» **Action item**
Below are the entries; return every line among them that holds the word "given".
Entries shown: Begin
-- ==== Sys2Proof/Machine/Bits.lean ====
section
/-! DEFINITION. The bit and byte operators of 00_scope.md R13 that the rules use. -/

namespace Sys2Proof.Machine

/-- The number whose bit `i` is `f i` for `i < n` and whose other bits are 0. -/
def natOfBits : Nat → (Nat → Bool) → Nat
  | 0, _ => 0
  | n + 1, f => natOfBits n f + (if f n then 2 ^ n else 0)

/-- The `w`-bit value whose bit `i` is `f i` (`x[i]` of 00_scope.md R13). -/
def ofBits (w : Nat) (f : Nat → Bool) : BitVec w := BitVec.ofNat w (natOfBits w f)

/-- `nib(x, j) = x[4j+3:4j]` (00_scope.md R13). -/
def nib {w : Nat} (x : BitVec w) (j : Nat) : Nibble := x.extractLsb' (4 * j) 4

/-- The 64-bit value whose nibble `j` is `f j`. -/
def ofNibbles (f : Nat → Nibble) : DWord := ofBits 64 fun i => (f (i / 4)).getLsbD (i % 4)

/-- `parity(x)`: the exclusive-or of all bits of `x` (00_scope.md R13). -/
def parity {w : Nat} (x : BitVec w) : Bool :=
  (List.range w).foldl (fun acc i => acc ^^ x.getLsbD i) false

/-- `rotr64(x, n)` (00_scope.md R13). -/
def rotr64 (x : DWord) (n : Nat) : DWord := x.rotateRight n

/-- `LE_k(v)` (00_scope.md R13). -/
def leBytes : (k v : Nat) → List Byte
  | 0, _ => []
  | k + 1, v => BitVec.ofNat 8 v :: leBytes k (v / 256)

/-- `LE_k⁻¹(bytes)` for the `k` bytes given (00_scope.md R13). -/
def ofLeBytes : List Byte → Nat
  | [] => 0
  | b :: bs => b.toNat + 256 * ofLeBytes bs

/-- `LE_k(v)` or `BE_k(v)` (00_scope.md R13), as a byte-order parameter says. -/
def bytesOf (o : ByteOrder) (k v : Nat) : List Byte :=
  match o with
  | .little => leBytes k v
  | .big => (leBytes k v).reverse

/-- The inverse of `bytesOf`. -/
def ofBytes (o : ByteOrder) (bs : List Byte) : Nat :=
  match o with
  | .little => ofLeBytes bs
  | .big => ofLeBytes bs.reverse

/-- The 16-entry table lookup `T[x]` (00_scope.md R13). -/
def lookup (t : Vector Nibble 16) (x : Nibble) : Nibble := t[x.toNat]

/-- The inverse table's entry: the `x` with `T[x] = y` (40_lightweight_block_cipher.md R102, 41_reflection_cipher.md
R132). A table that is no permutation has entries with no such `x`; see assumption log 15. -/
def lookupInv (t : Vector Nibble 16) (y : Nibble) : Nibble := BitVec.ofNat 4 (t.toList.findIdx (· == y))

/-- The substitution layer `Sub(x, w, T)`, `T` given as a function of the nibble: every whole nibble is substituted,
the bits above the last whole nibble are unchanged (40_lightweight_block_cipher.md R103). -/
def subLayer {w : Nat} (t : Nibble → Nibble) (x : BitVec w) : BitVec w :=
  ofBits w fun i => if i < 4 * (w / 4) then (t (nib x (i / 4))).getLsbD (i % 4) else x.getLsbD i

end Sys2Proof.Machine
end

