-- ==== Sys2Proof/Machine/Regs.lean ====
section
/-! DEFINITION. REGS, the controller register file (44_register_interface.md): one meaning per BUS row. -/

namespace Sys2Proof.Machine

/-- An admitted read that returns `v` of the state and changes nothing (R205, R207). -/
def busRead (s : State) (v : State → Word) : StepResult := admitBus s fun s => .next (respond s (.rdata (v s)))

/-- An admitted write that is ignored: no state change, no fault, no warning (R205, R208). -/
def busIgnore (s : State) : StepResult := admitBus s fun s => .next s

/-! ### AlertTest and FatalAlertCause -/

/-- `RD.ALERT_TEST` (R210). -/
def execRdAlertTest (s : State) : StepResult := busRead s fun _ => 0

/-- The effect of WR.ALERT_TEST with bit 0 set (R211): the flags and the latch, and one alert event, which
ALERT_RETRIGGER = false withholds while the latch is set. -/
def alertTest (s : State) : State :=
  if s.cfg.alertRetrigger || !s.alertLatched then setAlertFlags (emitAlert s) else setAlertFlags s

/-- `WR.ALERT_TEST` (R211): only bit 0 of `wdata` counts. -/
def execWrAlertTest (wdata : Word) (s : State) : StepResult :=
  admitBus s fun s => .next (if wdata.getLsbD 0 then alertTest s else s)

/-- `RD.FATAL_ALERT_CAUSE` (R212). -/
def execRdFatalAlertCause (s : State) : StepResult := busRead s fatalAlertCause

/-- `WR.FATAL_ALERT_CAUSE` (R213). -/
def execWrFatalAlertCause (_wdata : Word) (s : State) : StepResult := busIgnore s

/-! ### Digest0 to Digest7 -/

/-- `RD.DIGEST0` (R214). -/
def execRdDigest0 (s : State) : StepResult := busRead s fun s => s.observed[0]

/-- `RD.DIGEST1` (R215). -/
def execRdDigest1 (s : State) : StepResult := busRead s fun s => s.observed[1]

/-- `RD.DIGEST2` (R216). -/
def execRdDigest2 (s : State) : StepResult := busRead s fun s => s.observed[2]

/-- `RD.DIGEST3` (R217). -/
def execRdDigest3 (s : State) : StepResult := busRead s fun s => s.observed[3]

/-- `RD.DIGEST4` (R218). -/
def execRdDigest4 (s : State) : StepResult := busRead s fun s => s.observed[4]

/-- `RD.DIGEST5` (R219). -/
def execRdDigest5 (s : State) : StepResult := busRead s fun s => s.observed[5]

/-- `RD.DIGEST6` (R220). -/
def execRdDigest6 (s : State) : StepResult := busRead s fun s => s.observed[6]

/-- `RD.DIGEST7` (R221). -/
def execRdDigest7 (s : State) : StepResult := busRead s fun s => s.observed[7]

/-- `WR.DIGEST0` (R222). -/
def execWrDigest0 (_wdata : Word) (s : State) : StepResult := busIgnore s

/-- `WR.DIGEST1` (R223). -/
def execWrDigest1 (_wdata : Word) (s : State) : StepResult := busIgnore s

/-- `WR.DIGEST2` (R224). -/
def execWrDigest2 (_wdata : Word) (s : State) : StepResult := busIgnore s

/-- `WR.DIGEST3` (R225). -/
def execWrDigest3 (_wdata : Word) (s : State) : StepResult := busIgnore s

/-- `WR.DIGEST4` (R226). -/
def execWrDigest4 (_wdata : Word) (s : State) : StepResult := busIgnore s

/-- `WR.DIGEST5` (R227). -/
def execWrDigest5 (_wdata : Word) (s : State) : StepResult := busIgnore s

/-- `WR.DIGEST6` (R228). -/
def execWrDigest6 (_wdata : Word) (s : State) : StepResult := busIgnore s

/-- `WR.DIGEST7` (R229). -/
def execWrDigest7 (_wdata : Word) (s : State) : StepResult := busIgnore s

/-! ### ExpectedDigest0 to ExpectedDigest7 -/

/-- `RD.EXPECTED_DIGEST0` (R230). -/
def execRdExpectedDigest0 (s : State) : StepResult := busRead s fun s => s.expected[0]

/-- `RD.EXPECTED_DIGEST1` (R231). -/
def execRdExpectedDigest1 (s : State) : StepResult := busRead s fun s => s.expected[1]

/-- `RD.EXPECTED_DIGEST2` (R232). -/
def execRdExpectedDigest2 (s : State) : StepResult := busRead s fun s => s.expected[2]

/-- `RD.EXPECTED_DIGEST3` (R233). -/
def execRdExpectedDigest3 (s : State) : StepResult := busRead s fun s => s.expected[3]

/-- `RD.EXPECTED_DIGEST4` (R234). -/
def execRdExpectedDigest4 (s : State) : StepResult := busRead s fun s => s.expected[4]

/-- `RD.EXPECTED_DIGEST5` (R235). -/
def execRdExpectedDigest5 (s : State) : StepResult := busRead s fun s => s.expected[5]

/-- `RD.EXPECTED_DIGEST6` (R236). -/
def execRdExpectedDigest6 (s : State) : StepResult := busRead s fun s => s.expected[6]

/-- `RD.EXPECTED_DIGEST7` (R237). -/
def execRdExpectedDigest7 (s : State) : StepResult := busRead s fun s => s.expected[7]

/-- `WR.EXPECTED_DIGEST0` (R238). -/
def execWrExpectedDigest0 (_wdata : Word) (s : State) : StepResult := busIgnore s

/-- `WR.EXPECTED_DIGEST1` (R239). -/
def execWrExpectedDigest1 (_wdata : Word) (s : State) : StepResult := busIgnore s

/-- `WR.EXPECTED_DIGEST2` (R240). -/
def execWrExpectedDigest2 (_wdata : Word) (s : State) : StepResult := busIgnore s

/-- `WR.EXPECTED_DIGEST3` (R241). -/
def execWrExpectedDigest3 (_wdata : Word) (s : State) : StepResult := busIgnore s

/-- `WR.EXPECTED_DIGEST4` (R242). -/
def execWrExpectedDigest4 (_wdata : Word) (s : State) : StepResult := busIgnore s

/-- `WR.EXPECTED_DIGEST5` (R243). -/
def execWrExpectedDigest5 (_wdata : Word) (s : State) : StepResult := busIgnore s

/-- `WR.EXPECTED_DIGEST6` (R244). -/
def execWrExpectedDigest6 (_wdata : Word) (s : State) : StepResult := busIgnore s

/-- `WR.EXPECTED_DIGEST7` (R245). -/
def execWrExpectedDigest7 (_wdata : Word) (s : State) : StepResult := busIgnore s

/-! ### Unknown offsets -/

/-- `RD.UNKNOWN` (R246): reads 0, with a warning. -/
def execRdUnknown (offset : Word) (s : State) : StepResult :=
  admitBus s fun s => .next (respond (warn s .unknownOffset offset.toNat) (.rdata 0))

/-- `WR.UNKNOWN` (R247): ignored, with a warning. -/
def execWrUnknown (offset : Word) (_wdata : Word) (s : State) : StepResult :=
  admitBus s fun s => .next (warn s .unknownOffset offset.toNat)

end Sys2Proof.Machine
end

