/-- Refutes O20: were the remark kept by every step, it would hold at the end of this run from power-on. -/
theorem not_checkerErrorNeverStandsAlone : ¬ Obligations.CheckerErrorNeverStandsAlone := by
  intro hkept
  have hstep (s t : State) (hs : CheckerOnlyWithIntegrity s) (h : step s = .next t) : CheckerOnlyWithIntegrity t :=
    ⟨stepKeepsInvariant s t hs.1 h, hkept s t hs.1 hs.2 h⟩
  obtain ⟨t, hrun, hchecker, hintegrity⟩ := flagsAfter_eq_some flagsAfter_alertTestThenLoad
  obtain ⟨-, htogether⟩ := run_keeps hstep checkerOnlyWithIntegrity_alertTestThenLoad hrun
  exact Bool.false_ne_true (hintegrity.symm.trans (htogether hchecker))

end Sys2Proof.Machine
end

section
/-! PROOF. After a fatal error: every operation is refused and the record stays (60_exceptions.md R250), and a step faults
on nothing else (20_memory.md R53). -/

namespace Sys2Proof.Machine

variable {i : Instr} {s t : State}

/-! ### What every operation answers -/

/-- What every operation answers in `s`: AfterFault in Failed (60_exceptions.md R250), and in no phase a fault, which only a
store write out of range would give (20_memory.md R53). -/
structure Guarded (s : State) (r : StepResult) : Prop where
  afterFault : s.phase = .failed → r = .refused .afterFault
  noFault : ∀ f, r ≠ .fault f

section Admission

variable {k : State → StepResult} (hk : ∀ f, k s ≠ .fault f)
include hk

theorem guarded_admitBus : Guarded s (admitBus s k) where
  afterFault := admitBus_failed
  noFault f := by unfold admitBus; split <;> simp [hk]

theorem guarded_admitConfig (already : Bool) : Guarded s (admitConfig s already k) where
  afterFault h := by simp [admitConfig, h]
  noFault f := by
    unfold admitConfig
    split
    · split
      · nofun
      · exact hk f
    all_goals nofun

theorem guarded_admitBegin : Guarded s (admitBegin s k) where
  afterFault h := by simp [admitBegin, h]
  noFault f := by
    unfold admitBegin
    split
    · split
      · exact hk f
      · nofun
    all_goals nofun

theorem guarded_admitLoading : Guarded s (admitLoading s k) where
  afterFault h := by simp [admitLoading, h]
  noFault f := by unfold admitLoading; split <;> simp [hk]

theorem guarded_admitReset : Guarded s (admitReset s k) where
  afterFault h := by simp [admitReset, h]
  noFault f := by unfold admitReset; split <;> simp [hk]

theorem guarded_admitPrim : Guarded s (admitPrim s k) where
  afterFault h := by simp [admitPrim, h]
  noFault f := by unfold admitPrim; split <;> simp [hk]

end Admission

/-- The word of an index below `N` is inside the store, so its write does not fault. -/
theorem loadAt_ne_fault {idx : Nat} (hidx : idx < romWords s.cfg) (spay : DWord) (f : Fault) :
    loadAt s idx spay ≠ .fault f := by
  unfold loadAt
  dsimp only
  split
  · nofun
  · rw [memWrite_inside (by simpa [checkDecoded_eq] using word_inside hidx)]
    nofun

theorem guarded_setKey (kbytes : List Byte) : Guarded s (exec (.setKey kbytes) s) := by
  apply guarded_admitConfig
  intro f
  split <;> nofun

theorem guarded_setNonce (nbytes : List Byte) : Guarded s (exec (.setNonce nbytes) s) := by
  apply guarded_admitConfig
  intro f
  split <;> nofun

theorem guarded_loadWord (sidx : Word) (spay : DWord) : Guarded s (exec (.loadWord sidx spay) s) := by
  apply guarded_admitLoading
  intro f
  split
  · nofun
  · nofun
  next hindex => exact loadAt_ne_fault (logicalIndex_index hindex).2 spay f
Entries shown: End
» **Exercise response**
/-- `LE_k⁻¹(bytes)` for the `k` bytes given (00_scope.md R13). -/
/-- The substitution layer `Sub(x, w, T)`, `T` given as a function of the nibble: every whole nibble is substituted,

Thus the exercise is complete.